Source material Start Marker

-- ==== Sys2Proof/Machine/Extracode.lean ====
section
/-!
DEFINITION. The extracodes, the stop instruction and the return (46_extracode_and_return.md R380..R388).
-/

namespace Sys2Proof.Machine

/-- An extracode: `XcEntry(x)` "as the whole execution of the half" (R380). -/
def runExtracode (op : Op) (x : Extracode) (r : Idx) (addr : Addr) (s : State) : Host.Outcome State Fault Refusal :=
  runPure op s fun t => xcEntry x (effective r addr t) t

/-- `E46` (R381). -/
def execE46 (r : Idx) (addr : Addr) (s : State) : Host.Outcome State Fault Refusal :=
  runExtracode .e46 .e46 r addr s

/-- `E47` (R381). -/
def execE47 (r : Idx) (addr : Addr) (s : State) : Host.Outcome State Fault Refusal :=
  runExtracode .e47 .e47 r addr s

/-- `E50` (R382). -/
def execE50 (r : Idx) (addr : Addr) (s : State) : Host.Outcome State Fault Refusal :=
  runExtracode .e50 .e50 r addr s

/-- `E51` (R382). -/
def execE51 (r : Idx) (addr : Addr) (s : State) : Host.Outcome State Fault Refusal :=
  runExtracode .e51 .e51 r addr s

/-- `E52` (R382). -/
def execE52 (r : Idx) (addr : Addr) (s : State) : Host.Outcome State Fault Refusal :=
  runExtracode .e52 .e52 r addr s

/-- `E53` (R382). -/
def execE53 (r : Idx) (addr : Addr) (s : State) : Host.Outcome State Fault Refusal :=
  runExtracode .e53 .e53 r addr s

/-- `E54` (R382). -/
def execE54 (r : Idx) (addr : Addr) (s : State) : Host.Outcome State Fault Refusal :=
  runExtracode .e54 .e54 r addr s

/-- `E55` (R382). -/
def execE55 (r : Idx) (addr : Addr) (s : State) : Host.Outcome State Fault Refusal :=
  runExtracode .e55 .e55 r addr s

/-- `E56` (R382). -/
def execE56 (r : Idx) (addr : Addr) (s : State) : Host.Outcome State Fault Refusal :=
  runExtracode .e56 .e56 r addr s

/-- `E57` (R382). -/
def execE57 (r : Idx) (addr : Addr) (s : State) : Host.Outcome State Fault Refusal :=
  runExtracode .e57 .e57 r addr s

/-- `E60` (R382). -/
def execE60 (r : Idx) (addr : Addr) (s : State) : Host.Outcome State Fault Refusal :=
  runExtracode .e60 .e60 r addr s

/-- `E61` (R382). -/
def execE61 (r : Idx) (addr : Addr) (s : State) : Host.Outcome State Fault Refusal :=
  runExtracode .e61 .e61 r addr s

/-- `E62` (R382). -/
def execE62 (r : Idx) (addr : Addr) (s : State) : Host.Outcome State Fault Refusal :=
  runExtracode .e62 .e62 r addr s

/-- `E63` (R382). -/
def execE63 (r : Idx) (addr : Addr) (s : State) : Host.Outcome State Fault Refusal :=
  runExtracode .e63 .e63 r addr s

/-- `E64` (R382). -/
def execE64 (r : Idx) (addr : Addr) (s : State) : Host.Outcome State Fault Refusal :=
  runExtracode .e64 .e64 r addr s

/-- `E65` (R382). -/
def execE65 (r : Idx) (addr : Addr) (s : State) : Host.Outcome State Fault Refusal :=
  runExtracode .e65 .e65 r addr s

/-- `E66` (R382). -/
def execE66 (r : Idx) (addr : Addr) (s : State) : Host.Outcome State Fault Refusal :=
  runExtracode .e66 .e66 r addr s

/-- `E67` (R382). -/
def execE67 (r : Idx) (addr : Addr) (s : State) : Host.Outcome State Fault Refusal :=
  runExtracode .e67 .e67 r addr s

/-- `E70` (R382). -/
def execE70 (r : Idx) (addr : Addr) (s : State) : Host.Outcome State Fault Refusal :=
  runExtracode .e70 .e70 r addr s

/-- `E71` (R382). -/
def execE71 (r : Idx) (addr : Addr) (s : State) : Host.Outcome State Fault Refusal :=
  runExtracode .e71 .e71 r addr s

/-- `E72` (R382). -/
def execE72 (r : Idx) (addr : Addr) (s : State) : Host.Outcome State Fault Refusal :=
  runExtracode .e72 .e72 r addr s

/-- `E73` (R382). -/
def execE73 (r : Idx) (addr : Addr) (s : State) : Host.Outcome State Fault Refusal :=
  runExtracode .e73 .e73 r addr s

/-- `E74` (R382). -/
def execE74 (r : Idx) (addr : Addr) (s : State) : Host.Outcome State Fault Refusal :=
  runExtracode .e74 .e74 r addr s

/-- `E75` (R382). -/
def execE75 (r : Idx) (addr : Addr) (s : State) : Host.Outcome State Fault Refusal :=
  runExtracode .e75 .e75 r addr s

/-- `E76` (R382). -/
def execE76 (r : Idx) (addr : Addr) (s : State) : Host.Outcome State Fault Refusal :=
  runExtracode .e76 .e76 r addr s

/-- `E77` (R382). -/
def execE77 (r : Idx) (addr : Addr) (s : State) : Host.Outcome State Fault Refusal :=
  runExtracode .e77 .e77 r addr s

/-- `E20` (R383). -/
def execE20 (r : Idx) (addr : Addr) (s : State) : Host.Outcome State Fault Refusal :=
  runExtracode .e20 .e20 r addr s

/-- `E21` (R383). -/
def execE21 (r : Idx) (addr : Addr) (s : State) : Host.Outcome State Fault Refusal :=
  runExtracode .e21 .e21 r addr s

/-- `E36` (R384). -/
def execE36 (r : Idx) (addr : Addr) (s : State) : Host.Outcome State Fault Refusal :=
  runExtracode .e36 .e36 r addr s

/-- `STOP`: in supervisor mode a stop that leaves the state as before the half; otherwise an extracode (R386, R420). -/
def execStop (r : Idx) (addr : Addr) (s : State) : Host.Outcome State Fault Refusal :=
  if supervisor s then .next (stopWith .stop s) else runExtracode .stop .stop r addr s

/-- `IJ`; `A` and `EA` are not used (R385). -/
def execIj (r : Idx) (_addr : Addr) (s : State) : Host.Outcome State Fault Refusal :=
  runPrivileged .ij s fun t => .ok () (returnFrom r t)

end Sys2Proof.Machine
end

Source material End Marker

Brief: I'd like an exact copy of the lines above, from the very first one through the line that contains "def execE60 (r", with nothing else added.

Exercise answer:
-- ==== Sys2Proof/Machine/Extracode.lean ====
section
/-!
DEFINITION. The extracodes, the stop instruction and the return (46_extracode_and_return.md R380..R388).
-/

namespace Sys2Proof.Machine

/-- An extracode: `XcEntry(x)` "as the whole execution of the half" (R380). -/
def runExtracode (op : Op) (x : Extracode) (r : Idx) (addr : Addr) (s : State) : Host.Outcome State Fault Refusal :=
  runPure op s fun t => xcEntry x (effective r addr t) t

/-- `E46` (R381). -/
def execE46 (r : Idx) (addr : Addr) (s : State) : Host.Outcome State Fault Refusal :=
  runExtracode .e46 .e46 r addr s

/-- `E47` (R381). -/
def execE47 (r : Idx) (addr : Addr) (s : State) : Host.Outcome State Fault Refusal :=
  runExtracode .e47 .e47 r addr s

/-- `E50` (R382). -/
def execE50 (r : Idx) (addr : Addr) (s : State) : Host.Outcome State Fault Refusal :=
  runExtracode .e50 .e50 r addr s

/-- `E51` (R382). -/
def execE51 (r : Idx) (addr : Addr) (s : State) : Host.Outcome State Fault Refusal :=
  runExtracode .e51 .e51 r addr s

/-- `E52` (R382). -/
def execE52 (r : Idx) (addr : Addr) (s : State) : Host.Outcome State Fault Refusal :=
  runExtracode .e52 .e52 r addr s

/-- `E53` (R382). -/
def execE53 (r : Idx) (addr : Addr) (s : State) : Host.Outcome State Fault Refusal :=
  runExtracode .e53 .e53 r addr s

/-- `E54` (R382). -/
def execE54 (r : Idx) (addr : Addr) (s : State) : Host.Outcome State Fault Refusal :=
  runExtracode .e54 .e54 r addr s

/-- `E55` (R382). -/
def execE55 (r : Idx) (addr : Addr) (s : State) : Host.Outcome State Fault Refusal :=
  runExtracode .e55 .e55 r addr s

/-- `E56` (R382). -/
def execE56 (r : Idx) (addr : Addr) (s : State) : Host.Outcome State Fault Refusal :=
  runExtracode .e56 .e56 r addr s

/-- `E57` (R382). -/
def execE57 (r : Idx) (addr : Addr) (s : State) : Host.Outcome State Fault Refusal :=
  runExtracode .e57 .e57 r addr s

/-- `E60` (R382). -/
def execE60 (r : Idx) (addr : Addr) (s : State) : Host.Outcome State Fault Refusal :=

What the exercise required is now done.